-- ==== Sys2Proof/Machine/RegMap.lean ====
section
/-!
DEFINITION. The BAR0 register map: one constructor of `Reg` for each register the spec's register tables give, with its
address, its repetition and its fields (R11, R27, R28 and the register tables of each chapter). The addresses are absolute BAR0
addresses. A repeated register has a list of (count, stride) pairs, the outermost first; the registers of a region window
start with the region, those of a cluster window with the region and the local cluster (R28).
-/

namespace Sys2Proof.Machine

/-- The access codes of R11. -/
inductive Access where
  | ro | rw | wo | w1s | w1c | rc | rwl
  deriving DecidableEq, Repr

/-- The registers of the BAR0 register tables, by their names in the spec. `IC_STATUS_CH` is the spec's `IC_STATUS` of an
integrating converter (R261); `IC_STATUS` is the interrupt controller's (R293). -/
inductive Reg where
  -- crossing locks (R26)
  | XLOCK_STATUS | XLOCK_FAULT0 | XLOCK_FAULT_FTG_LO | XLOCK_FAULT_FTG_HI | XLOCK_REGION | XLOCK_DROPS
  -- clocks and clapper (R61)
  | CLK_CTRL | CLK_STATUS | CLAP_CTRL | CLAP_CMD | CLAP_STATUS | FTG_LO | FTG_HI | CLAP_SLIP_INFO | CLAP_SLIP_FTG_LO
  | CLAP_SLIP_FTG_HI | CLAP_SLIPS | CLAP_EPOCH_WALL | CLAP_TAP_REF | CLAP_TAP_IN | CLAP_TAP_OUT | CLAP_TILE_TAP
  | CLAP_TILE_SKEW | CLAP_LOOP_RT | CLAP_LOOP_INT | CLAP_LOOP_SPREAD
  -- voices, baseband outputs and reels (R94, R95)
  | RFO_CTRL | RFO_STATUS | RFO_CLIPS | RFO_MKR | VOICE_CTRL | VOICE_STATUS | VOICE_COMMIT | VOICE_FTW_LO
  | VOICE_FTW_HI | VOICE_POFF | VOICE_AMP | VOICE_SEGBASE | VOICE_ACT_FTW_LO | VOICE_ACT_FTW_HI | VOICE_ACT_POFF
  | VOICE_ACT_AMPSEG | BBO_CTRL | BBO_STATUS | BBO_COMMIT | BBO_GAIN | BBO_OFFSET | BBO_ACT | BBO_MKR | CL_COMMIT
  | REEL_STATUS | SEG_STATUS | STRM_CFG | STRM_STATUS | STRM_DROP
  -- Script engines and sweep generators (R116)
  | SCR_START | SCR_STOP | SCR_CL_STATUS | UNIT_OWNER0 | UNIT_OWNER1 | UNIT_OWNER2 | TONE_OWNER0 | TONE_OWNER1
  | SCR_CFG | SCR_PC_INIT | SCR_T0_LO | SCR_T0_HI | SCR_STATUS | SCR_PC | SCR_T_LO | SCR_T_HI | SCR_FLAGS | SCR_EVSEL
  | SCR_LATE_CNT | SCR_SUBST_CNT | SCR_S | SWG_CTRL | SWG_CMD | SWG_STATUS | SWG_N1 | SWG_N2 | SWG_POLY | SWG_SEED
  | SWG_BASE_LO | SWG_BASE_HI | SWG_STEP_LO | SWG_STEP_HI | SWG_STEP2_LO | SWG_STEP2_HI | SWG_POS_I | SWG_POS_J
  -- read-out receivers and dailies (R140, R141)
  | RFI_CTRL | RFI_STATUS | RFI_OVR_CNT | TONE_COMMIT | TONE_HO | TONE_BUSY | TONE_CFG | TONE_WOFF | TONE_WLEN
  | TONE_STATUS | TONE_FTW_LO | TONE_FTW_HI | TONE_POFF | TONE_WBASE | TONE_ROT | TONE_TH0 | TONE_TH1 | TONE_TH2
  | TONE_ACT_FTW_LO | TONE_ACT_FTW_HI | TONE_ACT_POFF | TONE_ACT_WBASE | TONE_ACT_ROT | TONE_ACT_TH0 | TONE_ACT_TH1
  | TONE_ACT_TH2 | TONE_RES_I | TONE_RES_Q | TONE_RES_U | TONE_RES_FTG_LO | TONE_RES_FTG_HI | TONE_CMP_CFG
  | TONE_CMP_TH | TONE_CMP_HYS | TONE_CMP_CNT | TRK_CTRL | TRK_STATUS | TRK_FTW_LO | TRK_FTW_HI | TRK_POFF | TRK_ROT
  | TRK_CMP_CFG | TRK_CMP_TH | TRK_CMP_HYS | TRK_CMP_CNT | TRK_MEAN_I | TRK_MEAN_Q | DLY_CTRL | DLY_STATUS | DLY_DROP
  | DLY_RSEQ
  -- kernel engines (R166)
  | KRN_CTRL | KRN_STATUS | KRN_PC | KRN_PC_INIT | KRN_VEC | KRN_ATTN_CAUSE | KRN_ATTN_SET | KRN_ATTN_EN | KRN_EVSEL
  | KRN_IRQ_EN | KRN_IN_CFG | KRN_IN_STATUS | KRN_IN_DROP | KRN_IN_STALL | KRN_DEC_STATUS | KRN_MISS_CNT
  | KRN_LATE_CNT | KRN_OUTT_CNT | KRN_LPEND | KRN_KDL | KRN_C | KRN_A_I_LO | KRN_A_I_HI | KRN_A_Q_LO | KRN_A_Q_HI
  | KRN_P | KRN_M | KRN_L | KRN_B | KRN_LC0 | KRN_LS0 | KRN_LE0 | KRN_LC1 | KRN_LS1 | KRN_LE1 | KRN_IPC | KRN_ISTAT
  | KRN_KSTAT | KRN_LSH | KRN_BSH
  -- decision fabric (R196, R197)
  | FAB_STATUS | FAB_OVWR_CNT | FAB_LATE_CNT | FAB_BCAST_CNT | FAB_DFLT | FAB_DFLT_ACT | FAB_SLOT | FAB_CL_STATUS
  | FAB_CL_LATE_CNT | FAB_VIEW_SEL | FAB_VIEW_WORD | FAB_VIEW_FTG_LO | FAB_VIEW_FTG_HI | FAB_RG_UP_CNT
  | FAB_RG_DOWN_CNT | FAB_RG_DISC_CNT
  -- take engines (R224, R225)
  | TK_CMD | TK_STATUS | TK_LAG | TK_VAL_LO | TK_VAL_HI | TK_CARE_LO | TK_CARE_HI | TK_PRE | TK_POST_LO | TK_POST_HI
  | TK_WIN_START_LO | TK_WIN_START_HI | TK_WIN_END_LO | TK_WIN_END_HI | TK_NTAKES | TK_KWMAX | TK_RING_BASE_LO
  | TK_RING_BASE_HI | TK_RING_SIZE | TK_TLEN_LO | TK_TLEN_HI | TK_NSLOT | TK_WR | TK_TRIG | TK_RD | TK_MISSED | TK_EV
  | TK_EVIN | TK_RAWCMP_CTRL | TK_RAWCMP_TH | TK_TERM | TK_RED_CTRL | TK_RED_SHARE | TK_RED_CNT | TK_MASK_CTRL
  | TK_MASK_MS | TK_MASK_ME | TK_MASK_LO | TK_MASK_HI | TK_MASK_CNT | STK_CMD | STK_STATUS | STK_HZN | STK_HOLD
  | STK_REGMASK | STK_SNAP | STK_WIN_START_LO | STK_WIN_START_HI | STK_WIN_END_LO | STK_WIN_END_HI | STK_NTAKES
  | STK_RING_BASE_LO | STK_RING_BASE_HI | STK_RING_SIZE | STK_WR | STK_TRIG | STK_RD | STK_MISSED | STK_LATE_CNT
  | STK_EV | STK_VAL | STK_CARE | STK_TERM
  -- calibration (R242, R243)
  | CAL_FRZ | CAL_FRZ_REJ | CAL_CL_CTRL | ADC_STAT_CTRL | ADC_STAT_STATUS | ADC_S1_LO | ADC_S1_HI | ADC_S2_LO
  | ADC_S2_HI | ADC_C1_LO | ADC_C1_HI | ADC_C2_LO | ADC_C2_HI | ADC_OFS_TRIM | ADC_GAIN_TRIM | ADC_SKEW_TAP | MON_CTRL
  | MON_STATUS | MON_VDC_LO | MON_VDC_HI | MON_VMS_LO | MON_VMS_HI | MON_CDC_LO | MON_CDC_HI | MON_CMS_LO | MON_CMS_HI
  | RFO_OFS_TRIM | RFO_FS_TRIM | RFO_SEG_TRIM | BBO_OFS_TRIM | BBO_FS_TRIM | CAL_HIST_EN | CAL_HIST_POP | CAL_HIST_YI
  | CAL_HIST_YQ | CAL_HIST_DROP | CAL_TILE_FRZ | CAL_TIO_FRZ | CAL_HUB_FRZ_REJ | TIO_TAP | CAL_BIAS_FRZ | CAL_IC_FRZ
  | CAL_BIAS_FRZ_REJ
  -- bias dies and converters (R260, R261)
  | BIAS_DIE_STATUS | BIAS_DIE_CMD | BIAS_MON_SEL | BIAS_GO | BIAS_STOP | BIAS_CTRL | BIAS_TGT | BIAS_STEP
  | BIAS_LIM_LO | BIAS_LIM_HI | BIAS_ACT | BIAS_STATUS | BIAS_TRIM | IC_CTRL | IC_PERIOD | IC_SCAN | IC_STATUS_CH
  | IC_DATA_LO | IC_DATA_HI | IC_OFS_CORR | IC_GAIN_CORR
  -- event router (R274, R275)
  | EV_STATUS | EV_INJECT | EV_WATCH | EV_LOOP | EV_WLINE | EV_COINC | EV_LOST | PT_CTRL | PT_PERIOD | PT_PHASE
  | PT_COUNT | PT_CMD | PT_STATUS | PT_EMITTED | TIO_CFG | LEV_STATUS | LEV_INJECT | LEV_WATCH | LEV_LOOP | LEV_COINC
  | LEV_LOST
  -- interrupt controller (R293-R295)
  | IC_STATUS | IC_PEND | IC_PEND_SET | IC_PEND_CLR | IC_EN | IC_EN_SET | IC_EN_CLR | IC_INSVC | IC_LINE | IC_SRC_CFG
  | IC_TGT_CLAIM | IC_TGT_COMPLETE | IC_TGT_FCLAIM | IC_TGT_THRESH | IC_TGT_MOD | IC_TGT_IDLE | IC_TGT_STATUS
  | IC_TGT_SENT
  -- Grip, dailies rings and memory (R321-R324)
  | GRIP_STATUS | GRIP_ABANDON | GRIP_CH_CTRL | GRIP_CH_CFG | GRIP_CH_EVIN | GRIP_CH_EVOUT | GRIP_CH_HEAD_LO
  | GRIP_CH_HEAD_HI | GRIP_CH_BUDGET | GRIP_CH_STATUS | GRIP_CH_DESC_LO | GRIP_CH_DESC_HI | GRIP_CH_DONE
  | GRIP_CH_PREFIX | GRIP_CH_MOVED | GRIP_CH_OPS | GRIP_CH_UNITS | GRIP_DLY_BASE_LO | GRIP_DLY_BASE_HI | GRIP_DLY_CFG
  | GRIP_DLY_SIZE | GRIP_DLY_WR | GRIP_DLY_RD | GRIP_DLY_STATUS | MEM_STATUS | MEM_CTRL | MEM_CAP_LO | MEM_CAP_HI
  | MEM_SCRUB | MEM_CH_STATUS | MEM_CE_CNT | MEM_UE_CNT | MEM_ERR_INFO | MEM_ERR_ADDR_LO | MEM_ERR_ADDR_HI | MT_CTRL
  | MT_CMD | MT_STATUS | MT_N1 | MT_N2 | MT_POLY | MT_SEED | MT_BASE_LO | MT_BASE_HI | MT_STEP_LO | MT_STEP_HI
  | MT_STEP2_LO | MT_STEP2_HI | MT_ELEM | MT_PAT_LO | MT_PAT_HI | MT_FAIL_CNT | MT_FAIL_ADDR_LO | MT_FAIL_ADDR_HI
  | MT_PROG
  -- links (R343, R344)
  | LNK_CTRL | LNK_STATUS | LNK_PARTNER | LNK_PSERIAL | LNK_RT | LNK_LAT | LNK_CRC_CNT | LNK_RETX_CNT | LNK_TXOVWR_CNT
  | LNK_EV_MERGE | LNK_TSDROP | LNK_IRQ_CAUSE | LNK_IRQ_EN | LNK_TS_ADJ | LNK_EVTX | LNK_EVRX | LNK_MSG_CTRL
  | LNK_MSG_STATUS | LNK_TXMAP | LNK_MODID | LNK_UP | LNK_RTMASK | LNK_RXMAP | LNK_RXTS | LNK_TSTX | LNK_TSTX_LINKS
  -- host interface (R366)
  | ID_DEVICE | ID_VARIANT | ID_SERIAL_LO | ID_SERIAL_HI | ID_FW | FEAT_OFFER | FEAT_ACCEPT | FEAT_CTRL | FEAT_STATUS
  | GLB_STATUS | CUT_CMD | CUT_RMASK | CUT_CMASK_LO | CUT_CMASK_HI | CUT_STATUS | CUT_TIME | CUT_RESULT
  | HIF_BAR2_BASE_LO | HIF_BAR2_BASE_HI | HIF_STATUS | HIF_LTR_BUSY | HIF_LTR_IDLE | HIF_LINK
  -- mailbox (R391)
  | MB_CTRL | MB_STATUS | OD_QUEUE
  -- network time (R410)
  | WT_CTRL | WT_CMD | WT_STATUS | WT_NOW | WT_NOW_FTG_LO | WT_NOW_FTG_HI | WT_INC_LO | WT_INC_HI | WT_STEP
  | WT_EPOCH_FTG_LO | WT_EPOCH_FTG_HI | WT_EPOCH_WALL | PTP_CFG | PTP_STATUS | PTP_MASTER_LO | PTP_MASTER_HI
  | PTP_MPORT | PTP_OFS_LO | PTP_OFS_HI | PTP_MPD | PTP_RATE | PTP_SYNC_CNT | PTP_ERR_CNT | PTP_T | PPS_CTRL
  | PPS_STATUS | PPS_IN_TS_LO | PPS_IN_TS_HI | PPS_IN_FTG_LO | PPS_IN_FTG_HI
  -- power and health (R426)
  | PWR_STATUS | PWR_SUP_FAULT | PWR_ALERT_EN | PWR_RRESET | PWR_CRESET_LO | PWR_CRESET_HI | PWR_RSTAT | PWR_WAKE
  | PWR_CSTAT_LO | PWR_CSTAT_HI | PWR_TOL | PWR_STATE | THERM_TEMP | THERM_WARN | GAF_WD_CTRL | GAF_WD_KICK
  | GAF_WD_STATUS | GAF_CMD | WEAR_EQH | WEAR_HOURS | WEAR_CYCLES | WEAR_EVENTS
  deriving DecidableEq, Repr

ASSIGNMENT » Go through the listing above and write out exactly the lines starting with the one holding "MEM_ERR_ADDR_HI | MT_CTRL" and running through the one holding "FEAT_CTRL | FEAT_STATUS", ends included, and no others.

RESULT FOR THIS TASK »
  | MEM_SCRUB | MEM_CH_STATUS | MEM_CE_CNT | MEM_UE_CNT | MEM_ERR_INFO | MEM_ERR_ADDR_LO | MEM_ERR_ADDR_HI | MT_CTRL
  | MT_CMD | MT_STATUS | MT_N1 | MT_N2 | MT_POLY | MT_SEED | MT_BASE_LO | MT_BASE_HI | MT_STEP_LO | MT_STEP_HI
  | MT_STEP2_LO | MT_STEP2_HI | MT_ELEM | MT_PAT_LO | MT_PAT_HI | MT_FAIL_CNT | MT_FAIL_ADDR_LO | MT_FAIL_ADDR_HI
  | MT_PROG
  -- links (R343, R344)
  | LNK_CTRL | LNK_STATUS | LNK_PARTNER | LNK_PSERIAL | LNK_RT | LNK_LAT | LNK_CRC_CNT | LNK_RETX_CNT | LNK_TXOVWR_CNT
  | LNK_EV_MERGE | LNK_TSDROP | LNK_IRQ_CAUSE | LNK_IRQ_EN | LNK_TS_ADJ | LNK_EVTX | LNK_EVRX | LNK_MSG_CTRL
  | LNK_MSG_STATUS | LNK_TXMAP | LNK_MODID | LNK_UP | LNK_RTMASK | LNK_RXMAP | LNK_RXTS | LNK_TSTX | LNK_TSTX_LINKS
  -- host interface (R366)
  | ID_DEVICE | ID_VARIANT | ID_SERIAL_LO | ID_SERIAL_HI | ID_FW | FEAT_OFFER | FEAT_ACCEPT | FEAT_CTRL | FEAT_STATUS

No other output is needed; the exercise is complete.